**BRIEF:**
Examine each line of the data, and copy the ones containing "testAnswered".

**SOURCE INFORMATION:**
━━━━
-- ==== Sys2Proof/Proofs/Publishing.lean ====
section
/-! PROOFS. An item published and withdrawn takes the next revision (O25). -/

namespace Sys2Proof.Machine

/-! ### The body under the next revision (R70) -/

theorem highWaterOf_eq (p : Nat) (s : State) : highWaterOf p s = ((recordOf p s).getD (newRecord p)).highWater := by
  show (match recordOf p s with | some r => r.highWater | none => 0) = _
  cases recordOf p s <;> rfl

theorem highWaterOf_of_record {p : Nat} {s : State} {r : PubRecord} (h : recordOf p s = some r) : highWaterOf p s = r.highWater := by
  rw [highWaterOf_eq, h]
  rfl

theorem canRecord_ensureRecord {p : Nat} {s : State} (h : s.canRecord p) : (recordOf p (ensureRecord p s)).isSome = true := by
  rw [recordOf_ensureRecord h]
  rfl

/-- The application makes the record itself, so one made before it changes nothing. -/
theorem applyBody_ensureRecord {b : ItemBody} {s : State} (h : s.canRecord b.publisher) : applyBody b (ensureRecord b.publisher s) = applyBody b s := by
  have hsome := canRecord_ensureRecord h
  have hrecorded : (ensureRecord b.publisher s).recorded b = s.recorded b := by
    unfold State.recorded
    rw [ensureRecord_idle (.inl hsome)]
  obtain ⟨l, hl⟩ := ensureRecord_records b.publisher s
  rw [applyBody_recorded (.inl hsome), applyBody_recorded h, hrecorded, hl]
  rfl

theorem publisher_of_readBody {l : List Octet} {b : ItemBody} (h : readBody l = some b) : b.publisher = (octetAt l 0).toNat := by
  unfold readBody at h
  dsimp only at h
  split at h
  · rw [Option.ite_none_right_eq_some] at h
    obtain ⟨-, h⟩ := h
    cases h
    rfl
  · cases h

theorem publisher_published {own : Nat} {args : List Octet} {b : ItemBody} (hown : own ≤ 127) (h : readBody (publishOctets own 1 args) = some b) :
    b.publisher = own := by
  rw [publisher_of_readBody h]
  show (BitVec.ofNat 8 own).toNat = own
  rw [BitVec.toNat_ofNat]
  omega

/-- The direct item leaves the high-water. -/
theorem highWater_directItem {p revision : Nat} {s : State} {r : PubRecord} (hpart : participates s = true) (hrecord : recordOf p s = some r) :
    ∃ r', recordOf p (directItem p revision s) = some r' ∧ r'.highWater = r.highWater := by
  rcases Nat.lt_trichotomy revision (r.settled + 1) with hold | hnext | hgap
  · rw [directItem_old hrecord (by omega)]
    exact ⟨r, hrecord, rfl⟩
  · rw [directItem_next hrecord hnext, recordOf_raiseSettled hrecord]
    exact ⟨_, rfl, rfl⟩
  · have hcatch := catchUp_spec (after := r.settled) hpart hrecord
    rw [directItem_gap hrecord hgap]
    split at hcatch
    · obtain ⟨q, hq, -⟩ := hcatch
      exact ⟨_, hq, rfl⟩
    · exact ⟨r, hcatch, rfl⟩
━━━━
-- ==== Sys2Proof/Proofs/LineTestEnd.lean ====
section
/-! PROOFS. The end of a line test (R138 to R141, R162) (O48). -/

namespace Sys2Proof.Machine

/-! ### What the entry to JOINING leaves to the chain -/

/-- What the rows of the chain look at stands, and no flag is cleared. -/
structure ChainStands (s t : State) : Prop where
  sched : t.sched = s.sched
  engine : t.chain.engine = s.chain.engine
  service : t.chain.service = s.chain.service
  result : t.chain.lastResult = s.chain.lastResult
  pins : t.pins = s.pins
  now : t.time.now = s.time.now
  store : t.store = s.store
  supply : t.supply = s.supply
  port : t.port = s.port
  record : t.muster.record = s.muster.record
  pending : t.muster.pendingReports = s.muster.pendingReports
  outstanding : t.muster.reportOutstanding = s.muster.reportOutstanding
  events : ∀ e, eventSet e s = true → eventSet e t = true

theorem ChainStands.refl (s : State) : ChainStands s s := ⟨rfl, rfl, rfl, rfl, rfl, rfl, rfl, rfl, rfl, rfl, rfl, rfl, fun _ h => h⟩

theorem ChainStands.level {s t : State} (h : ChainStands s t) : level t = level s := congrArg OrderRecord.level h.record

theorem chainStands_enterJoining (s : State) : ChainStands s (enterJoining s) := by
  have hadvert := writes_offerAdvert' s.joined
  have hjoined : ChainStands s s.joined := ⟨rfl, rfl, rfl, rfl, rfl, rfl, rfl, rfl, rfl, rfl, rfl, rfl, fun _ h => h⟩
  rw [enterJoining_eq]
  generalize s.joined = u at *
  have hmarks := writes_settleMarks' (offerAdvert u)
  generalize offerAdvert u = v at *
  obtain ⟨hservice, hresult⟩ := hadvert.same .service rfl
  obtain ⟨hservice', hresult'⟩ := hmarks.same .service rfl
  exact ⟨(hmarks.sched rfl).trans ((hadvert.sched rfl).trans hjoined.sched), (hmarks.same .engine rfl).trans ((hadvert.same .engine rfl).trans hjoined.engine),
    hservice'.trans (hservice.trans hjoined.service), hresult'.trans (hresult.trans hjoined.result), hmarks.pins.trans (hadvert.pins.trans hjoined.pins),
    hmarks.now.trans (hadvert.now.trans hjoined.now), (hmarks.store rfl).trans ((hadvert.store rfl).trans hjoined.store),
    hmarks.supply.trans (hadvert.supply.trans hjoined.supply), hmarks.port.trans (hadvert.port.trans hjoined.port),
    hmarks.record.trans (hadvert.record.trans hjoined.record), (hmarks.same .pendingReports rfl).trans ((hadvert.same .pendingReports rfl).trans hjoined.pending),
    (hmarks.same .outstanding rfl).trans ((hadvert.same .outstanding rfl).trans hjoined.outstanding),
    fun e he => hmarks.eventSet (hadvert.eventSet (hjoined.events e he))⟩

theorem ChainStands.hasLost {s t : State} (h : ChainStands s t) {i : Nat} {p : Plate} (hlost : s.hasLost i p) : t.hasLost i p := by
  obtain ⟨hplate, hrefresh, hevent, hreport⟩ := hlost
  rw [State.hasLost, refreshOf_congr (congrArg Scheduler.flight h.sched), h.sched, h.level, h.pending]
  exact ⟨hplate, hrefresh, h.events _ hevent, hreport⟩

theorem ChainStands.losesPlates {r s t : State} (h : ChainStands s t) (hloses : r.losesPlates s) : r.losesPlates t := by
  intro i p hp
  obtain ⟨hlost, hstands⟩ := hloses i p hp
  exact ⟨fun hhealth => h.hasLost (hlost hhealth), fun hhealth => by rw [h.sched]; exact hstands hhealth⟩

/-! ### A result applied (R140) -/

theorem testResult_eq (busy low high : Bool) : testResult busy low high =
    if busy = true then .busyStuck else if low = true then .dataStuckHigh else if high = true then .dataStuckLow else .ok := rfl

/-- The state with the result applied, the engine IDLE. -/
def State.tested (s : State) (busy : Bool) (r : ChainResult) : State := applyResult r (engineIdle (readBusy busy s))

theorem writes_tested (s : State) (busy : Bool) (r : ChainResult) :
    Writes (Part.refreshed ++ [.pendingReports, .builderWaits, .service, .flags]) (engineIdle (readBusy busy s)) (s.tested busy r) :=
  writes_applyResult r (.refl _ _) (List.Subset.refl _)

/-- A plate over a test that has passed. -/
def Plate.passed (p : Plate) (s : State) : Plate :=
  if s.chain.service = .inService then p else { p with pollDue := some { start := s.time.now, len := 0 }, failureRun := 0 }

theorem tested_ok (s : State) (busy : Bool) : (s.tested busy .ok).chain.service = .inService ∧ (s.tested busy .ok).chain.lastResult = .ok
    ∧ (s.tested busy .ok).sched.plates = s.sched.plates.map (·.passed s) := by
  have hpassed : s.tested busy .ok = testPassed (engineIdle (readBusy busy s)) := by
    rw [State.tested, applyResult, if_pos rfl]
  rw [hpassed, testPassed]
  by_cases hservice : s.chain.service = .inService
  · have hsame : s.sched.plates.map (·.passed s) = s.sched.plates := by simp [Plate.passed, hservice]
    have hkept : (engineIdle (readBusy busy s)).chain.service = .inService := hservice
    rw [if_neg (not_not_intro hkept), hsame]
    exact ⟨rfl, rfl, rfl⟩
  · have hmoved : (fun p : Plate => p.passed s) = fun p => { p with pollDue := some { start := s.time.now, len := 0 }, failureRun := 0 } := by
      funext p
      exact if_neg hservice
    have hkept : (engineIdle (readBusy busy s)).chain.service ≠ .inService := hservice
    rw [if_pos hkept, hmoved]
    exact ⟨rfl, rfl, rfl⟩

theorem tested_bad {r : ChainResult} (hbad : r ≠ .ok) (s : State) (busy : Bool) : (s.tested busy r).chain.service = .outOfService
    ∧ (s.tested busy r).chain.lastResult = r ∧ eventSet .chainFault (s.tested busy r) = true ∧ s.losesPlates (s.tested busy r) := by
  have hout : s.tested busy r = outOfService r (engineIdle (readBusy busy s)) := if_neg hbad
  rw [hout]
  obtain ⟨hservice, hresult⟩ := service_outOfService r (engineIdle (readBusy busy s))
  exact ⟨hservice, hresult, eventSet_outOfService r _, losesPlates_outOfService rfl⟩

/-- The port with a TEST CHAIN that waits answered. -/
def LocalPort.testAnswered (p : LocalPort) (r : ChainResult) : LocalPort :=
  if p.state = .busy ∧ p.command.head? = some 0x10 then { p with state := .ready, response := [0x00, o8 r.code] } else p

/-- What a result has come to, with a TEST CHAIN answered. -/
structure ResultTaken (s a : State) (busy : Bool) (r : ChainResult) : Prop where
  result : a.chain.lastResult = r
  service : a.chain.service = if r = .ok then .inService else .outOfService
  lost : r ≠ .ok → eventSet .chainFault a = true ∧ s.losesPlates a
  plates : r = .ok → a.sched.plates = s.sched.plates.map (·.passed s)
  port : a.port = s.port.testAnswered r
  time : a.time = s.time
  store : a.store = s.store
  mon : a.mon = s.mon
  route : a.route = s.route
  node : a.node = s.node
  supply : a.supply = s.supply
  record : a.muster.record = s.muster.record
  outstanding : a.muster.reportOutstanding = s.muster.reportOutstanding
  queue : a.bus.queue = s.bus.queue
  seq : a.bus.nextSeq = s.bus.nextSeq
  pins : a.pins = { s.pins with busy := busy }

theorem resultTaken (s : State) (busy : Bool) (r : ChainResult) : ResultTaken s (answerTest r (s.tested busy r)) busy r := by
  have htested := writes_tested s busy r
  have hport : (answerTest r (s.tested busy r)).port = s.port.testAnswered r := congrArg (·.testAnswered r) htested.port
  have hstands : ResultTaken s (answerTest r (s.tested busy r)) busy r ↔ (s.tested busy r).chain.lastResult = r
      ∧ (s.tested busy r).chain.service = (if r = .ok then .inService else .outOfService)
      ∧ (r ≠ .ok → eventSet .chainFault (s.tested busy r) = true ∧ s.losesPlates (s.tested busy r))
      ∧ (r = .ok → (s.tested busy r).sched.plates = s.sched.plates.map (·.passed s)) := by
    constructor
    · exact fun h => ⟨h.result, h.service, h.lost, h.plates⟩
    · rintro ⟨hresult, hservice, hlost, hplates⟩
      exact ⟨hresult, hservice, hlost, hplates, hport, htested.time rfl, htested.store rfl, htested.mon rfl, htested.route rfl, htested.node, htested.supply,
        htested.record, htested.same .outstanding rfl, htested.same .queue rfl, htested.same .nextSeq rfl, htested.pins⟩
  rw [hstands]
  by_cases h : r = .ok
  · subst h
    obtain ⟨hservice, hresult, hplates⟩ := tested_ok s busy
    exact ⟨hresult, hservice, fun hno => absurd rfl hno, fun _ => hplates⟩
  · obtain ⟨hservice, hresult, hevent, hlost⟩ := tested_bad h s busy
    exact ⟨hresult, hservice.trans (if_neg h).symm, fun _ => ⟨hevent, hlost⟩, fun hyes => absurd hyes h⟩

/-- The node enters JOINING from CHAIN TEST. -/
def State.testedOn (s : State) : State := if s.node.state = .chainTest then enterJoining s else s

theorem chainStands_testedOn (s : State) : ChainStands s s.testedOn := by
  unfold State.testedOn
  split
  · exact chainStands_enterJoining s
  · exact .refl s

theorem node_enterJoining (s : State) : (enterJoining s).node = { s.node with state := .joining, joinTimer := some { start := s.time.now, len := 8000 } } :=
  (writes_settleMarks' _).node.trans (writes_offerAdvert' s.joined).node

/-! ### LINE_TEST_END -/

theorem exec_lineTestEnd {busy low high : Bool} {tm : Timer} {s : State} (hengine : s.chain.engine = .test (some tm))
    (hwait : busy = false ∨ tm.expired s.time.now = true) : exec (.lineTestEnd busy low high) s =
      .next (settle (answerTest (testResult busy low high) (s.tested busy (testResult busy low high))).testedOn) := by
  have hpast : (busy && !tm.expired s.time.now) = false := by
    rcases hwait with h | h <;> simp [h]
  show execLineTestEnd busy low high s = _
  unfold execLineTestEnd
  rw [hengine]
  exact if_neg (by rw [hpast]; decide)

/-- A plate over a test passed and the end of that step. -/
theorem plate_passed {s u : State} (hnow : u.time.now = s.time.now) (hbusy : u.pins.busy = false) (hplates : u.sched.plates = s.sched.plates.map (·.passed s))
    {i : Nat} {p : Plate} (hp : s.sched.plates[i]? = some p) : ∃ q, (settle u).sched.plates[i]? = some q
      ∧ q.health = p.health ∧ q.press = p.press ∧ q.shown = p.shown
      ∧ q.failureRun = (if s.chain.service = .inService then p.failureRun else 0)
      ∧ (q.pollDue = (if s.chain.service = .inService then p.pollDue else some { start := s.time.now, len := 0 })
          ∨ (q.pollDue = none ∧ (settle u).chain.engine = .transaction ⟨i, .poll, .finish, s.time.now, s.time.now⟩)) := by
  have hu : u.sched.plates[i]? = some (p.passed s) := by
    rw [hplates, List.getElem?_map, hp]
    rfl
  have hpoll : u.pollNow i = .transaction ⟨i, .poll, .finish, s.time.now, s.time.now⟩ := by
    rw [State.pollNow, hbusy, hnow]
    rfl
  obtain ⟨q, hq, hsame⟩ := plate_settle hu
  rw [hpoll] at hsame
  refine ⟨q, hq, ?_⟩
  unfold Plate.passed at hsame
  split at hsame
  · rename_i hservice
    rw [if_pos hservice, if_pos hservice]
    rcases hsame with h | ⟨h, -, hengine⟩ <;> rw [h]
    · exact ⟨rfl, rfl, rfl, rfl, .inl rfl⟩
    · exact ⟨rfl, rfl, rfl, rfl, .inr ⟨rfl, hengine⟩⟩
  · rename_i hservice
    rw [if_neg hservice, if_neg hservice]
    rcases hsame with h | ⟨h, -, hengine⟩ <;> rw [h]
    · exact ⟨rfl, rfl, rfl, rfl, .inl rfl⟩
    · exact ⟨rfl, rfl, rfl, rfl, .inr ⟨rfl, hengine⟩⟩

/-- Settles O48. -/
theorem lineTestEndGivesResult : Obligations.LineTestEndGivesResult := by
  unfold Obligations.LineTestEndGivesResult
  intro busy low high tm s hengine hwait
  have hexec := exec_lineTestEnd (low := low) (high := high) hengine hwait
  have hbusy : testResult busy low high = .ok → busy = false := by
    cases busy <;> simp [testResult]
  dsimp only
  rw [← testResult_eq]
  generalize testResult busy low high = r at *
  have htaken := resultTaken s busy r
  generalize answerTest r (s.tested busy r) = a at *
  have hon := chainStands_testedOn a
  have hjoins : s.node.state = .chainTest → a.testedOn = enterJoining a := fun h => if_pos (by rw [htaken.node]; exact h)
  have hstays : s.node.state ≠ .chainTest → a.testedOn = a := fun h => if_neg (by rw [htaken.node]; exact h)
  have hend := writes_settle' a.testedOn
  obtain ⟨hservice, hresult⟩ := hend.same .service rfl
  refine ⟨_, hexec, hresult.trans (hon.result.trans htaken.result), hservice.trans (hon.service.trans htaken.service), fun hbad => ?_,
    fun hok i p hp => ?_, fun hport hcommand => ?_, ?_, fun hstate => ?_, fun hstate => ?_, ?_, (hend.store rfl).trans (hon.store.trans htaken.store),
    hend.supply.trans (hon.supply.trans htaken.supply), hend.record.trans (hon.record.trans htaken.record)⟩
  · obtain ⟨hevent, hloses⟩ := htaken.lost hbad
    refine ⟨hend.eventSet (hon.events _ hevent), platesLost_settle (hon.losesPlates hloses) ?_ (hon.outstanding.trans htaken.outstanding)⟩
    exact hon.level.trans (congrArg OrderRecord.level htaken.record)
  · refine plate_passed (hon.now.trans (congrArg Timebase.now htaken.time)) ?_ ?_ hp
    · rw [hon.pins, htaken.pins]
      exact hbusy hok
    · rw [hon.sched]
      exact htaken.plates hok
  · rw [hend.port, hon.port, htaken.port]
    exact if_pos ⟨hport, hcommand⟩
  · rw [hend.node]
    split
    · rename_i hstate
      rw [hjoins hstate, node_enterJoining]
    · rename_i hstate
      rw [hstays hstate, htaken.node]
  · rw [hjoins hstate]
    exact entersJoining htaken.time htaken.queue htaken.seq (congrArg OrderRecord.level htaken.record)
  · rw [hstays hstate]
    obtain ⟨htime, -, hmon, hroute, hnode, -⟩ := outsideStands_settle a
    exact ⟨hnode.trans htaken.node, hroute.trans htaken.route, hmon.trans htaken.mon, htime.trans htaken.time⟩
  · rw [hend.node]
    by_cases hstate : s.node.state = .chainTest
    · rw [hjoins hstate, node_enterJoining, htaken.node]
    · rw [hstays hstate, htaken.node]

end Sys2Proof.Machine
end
━━━━
**RESPONSE BELOW:**
def LocalPort.testAnswered (p : LocalPort) (r : ChainResult) : LocalPort :=
  port : a.port = s.port.testAnswered r
  have hport : (answerTest r (s.tested busy r)).port = s.port.testAnswered r := congrArg (·.testAnswered r) htested.port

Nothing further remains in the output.